The end of an academic year always brings the urgent-before-everyone-leaves meetings, the celebration lunches and the end-of-year concerts, projects wrapping up and people re-connecting. My path begins to feel splintered, like I can't keep track of where I'm supposed to be. And it's my writing that suffers.
Last week I tried to read, all the things that I believed would get me back in the swing. But this morning I sit down to write and discover: I am as rusty as an old beat up car, let out to rot.
So, today I am writing: on being rusty.
Here's what happens, when the rust spots appear: I panic, that I am failing at life. I scramble to find something worth saying. I try to put sentences together but they sound false and too uptight.
I go have lunch in the yard.
I realize two things:
1) If I am not enjoying it, no one else will either.

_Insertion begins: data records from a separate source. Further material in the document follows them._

-- ==== Sys2Proof/Machine/Sync.lean ====
section
/-! DEFINITION. Monitors, alarms, cascade barriers and rings: the wait words and the answers that end them (R260–R276, R296). -/

namespace Sys2Proof.Machine

/-! ## The wait word of a frame -/

/-- What the wait word of a frame waits for. -/
def Frame.waiting (f : Frame) : Option Wait := f.wait.map HeldWord.wait

/-- A cause of the wait word in force, with TPC at the word (R293). -/
def Tile.waitFault (t : Tile) (now cls : Nat) (tval : Word) : Tile :=
  t.failWait now (fun w => { code := causeCode cls 0, pc := w.pc, tval := tval, rq := none, xw := true, id := w.id }) HeldWord.pc

/-! ## Monitors (R260, R261, R263) -/

/-- mon (R260): translated and checked like a load, then registered at the line's home slice. -/
def execMon (h : Hdr) (a : SReg) (s : State) : Out :=
  xword 0 h [.s a] [] [] (fun _ c =>
    let va := c.tile.getS a
    let (c, r) := c.checkSpan (.split c.focus) 0 .read va.toNat 1
    match r with
    | .busy ls => .await fun c => c.awaitBlocks (.split c.focus) 0 (tableLines ls)
    | .bad cls x => .trap c cls (BitVec.ofNat 64 x) none
    | .absent => .trap c 25 0 none
    | .ok spans =>
      match spans with
      | (k, _) :: _ =>
        if keyRemote k then .trap c 25 0 none
        else if c.tile.watch.contains (k / 128) then .go c (c.tile.pc + 1) 1
        else if 16 ≤ c.tile.watch.length then .trap c 25 0 none
        else .wait c (.mon (k / 128))
      | [] => .hold) s

/-- MONITOR_REGISTRATION_ACK (R260): the registration is performed, and the splitter goes on. -/
def execMonitorRegistrationAck (s : State) : Out :=
  s.lift fun now c =>
    match c.tile.frame.waiting with
    | some (.mon line) => (c.watchBits c.focus line true).upd fun t => { t with watch := t.watch ++ [line] }.release now
    | _ => c

/-- The tile's monitors cleared (R263, R301). -/
def Chip.clearWatches (c : Chip) : Chip :=
  (c.tile.watch.foldl (fun c l => c.watchBits c.focus l false) c).upd fun t => { t with watch := [], wake := false }

/-- moncl (R263). -/
def execMoncl (h : Hdr) (s : State) : Out :=
  xword 0 h [] [] [] (fun _ c => if c.tile.watch.isEmpty then .go (c.upd fun t => { t with wake := false }) (c.tile.pc + 1) 1 else .wait c .moncl) s

/-- MONCL_ACKNOWLEDGEMENT (R263): every slice concerned has cleared the tile's bits. -/
def execMonclAcknowledgement (s : State) : Out :=
  s.lift fun now c =>
    match c.tile.frame.waiting with
    | some .moncl => c.clearWatches.upd fun t => t.release now
    | _ => c

/-! ## Alarms (R262) -/

/-- waita at its split: WAKE ends it at once, then a deadline that has passed; else it sleeps. -/
def execWaita (h : Hdr) (d a : SReg) (trap : Bool) (s : State) : Out :=
  xword 0 h [.s a] [.s d] [] (fun now c =>
    let t := c.tile
    let dl := t.getS a
    if t.wake then .go (c.upd fun t => { t with wake := false }.setS d 1) (t.pc + 1) 1
    else if dl ≠ 0 ∧ dl.toNat ≤ now then
      let c := c.upd fun t => t.setS d 0
      if trap then .trap c 23 0 none else .go c (t.pc + 1) 1
    else .wait c (.alarm d dl trap)) s

/-- WATCH_WAKE (R261, R262): a sleeping waita finds WAKE set and returns 1; under a pre-emption it is held over (R296). -/
def execWatchWake (s : State) : Out :=
  s.lift fun now c => c.upd fun t =>
    match t.frame.waiting with
    | some (.alarm d _ _) => if t.wake && t.active then ({ t with wake := false }.setS d 1).release now else t
    | _ => t

/-- WAITA_DEADLINE (R262): CYC has reached the deadline with no wake: 0, and with .trap class 23 after the write; under a pre-emption it is
held over (R296). -/
def execWaitaDeadline (s : State) : Out :=
  s.lift fun now c => c.upd fun t =>
    match t.frame.waiting with
    | some (.alarm d dl trap) =>
      if t.wake || !t.active || dl == 0 || decide (now < dl.toNat) then t
      else if trap then (t.setS d 0).waitFault now 23 0
      else (t.setS d 0).release now
    | _ => t

/-! ## Barriers (R265–R269) -/

/-- A team by its number. -/
def Chip.team (c : Chip) (no : Nat) : Team := (c.teams.find? fun x => x.no == no).getD .none
def Chip.updTeam (c : Chip) (no : Nat) (f : Team → Team) : Chip := { c with teams := c.teams.map fun x => if x.no = no then f x else x }
/-- The bit of a tile's rank. -/
def rankBit (n : TileId) : BitVec 8 := 1#8 <<< (tileRank n).toNat
/-- Every strand of a team has halted or been ended. -/
def Team.isOver (x : Team) : Bool := x.mask &&& ~~~x.gone == 0

/-- A launch's barrier state on a die. -/
def Chip.launchBar (c : Chip) (d : Bool) (l : BitVec 32) : Option LaunchBar := (c.die d).launches.find? fun x => x.launch == l
def Chip.updLaunchBar (c : Chip) (d : Bool) (l : BitVec 32) (f : LaunchBar → LaunchBar) : Chip :=
  c.updDie d fun x => { x with launches := x.launches.map fun b => if b.launch = l then f b else b }

/-- A tile's bar waits at an instance and has arrived. -/
def Wait.barAt (w : Wait) (id : BitVec 4) (gen : Nat) : Bool :=
  match w with
  | .bar _ i g arrived => i == id && g == gen && arrived
  | _ => false

/-- A bar of a frame ends with class 24: its X part ends, TPC is the word after it (R268, R293). -/
def Tile.barFault (t : Tile) (now : Nat) (k : FrameSel) : Tile :=
  match (t.frameOf k).wait with
  | none => t
  | some w =>
    let c : Cause := { code := causeCode 24 0, pc := w.pc, tval := 0, rq := none, xw := true, id := w.id }
    let t := (t.updFrameOf k fun f => { f with wait := none, free := Nat.max (now + 1) f.free }).raise k c (some (w.pc + 1))
    if w.ue then t.raise k w.ueCause none else t

/-- Every bar that waits at an instance of a tile ends with class 24. -/
def Tile.barFaultAt (t : Tile) (now : Nat) (id : BitVec 4) (gen : Nat) : Tile :=
  let one (t : Tile) (k : FrameSel) : Tile :=
    match (t.frameOf k).waiting with
    | some w => if Wait.barAt w id gen = true then t.barFault now k else t
    | none => t
  one (one t .user) .handler

/-- The instance advances to the next generation. -/
def Team.advance (x : Team) (id : BitVec 4) : Team :=
  { x with inst := vset x.inst id ⟨(vget x.inst id).gen + 1, Option.none, 0, false⟩ }
def Chip.teamRelease (c : Chip) (no : Nat) (id : BitVec 4) : Chip := c.updTeam no fun x => x.advance id

/-- A change to every strand of a team, running or saved. -/
def Chip.updMembers (c : Chip) (no : Nat) (f : Tile → Tile) : Chip :=
  { c with
    tiles := c.tiles.map fun t => if t.team = no then f t else t
    saved := c.saved.map fun x => if x.tile.team = no then { x with tile := f x.tile } else x }

/-- The instance of a team is abandoned: every waiting member raises class 24 (R268). -/
def Chip.teamFault (c : Chip) (now : Nat) (no : Nat) (id : BitVec 4) : Chip :=
  let gen := (vget (c.team no).inst id).gen
  (c.updMembers no fun t => t.barFaultAt now id gen).teamRelease no id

I remind myself to pursue the train of thought that I enjoy, and write about that first.
2) There is a necessary quiet that must occur, a space in which to connect deep and receive myself, if ever I'm going to have anything worth saying. I remind myself to sit in the yard and breathe.
I have gotten out of the habit, and it is habit that keeps the rust away. I resolve: I need to look for the things that wake me up, sit with them before my eyes and ponder. Reflect. Write.
So, look for it: Today I am Writing. A Revival.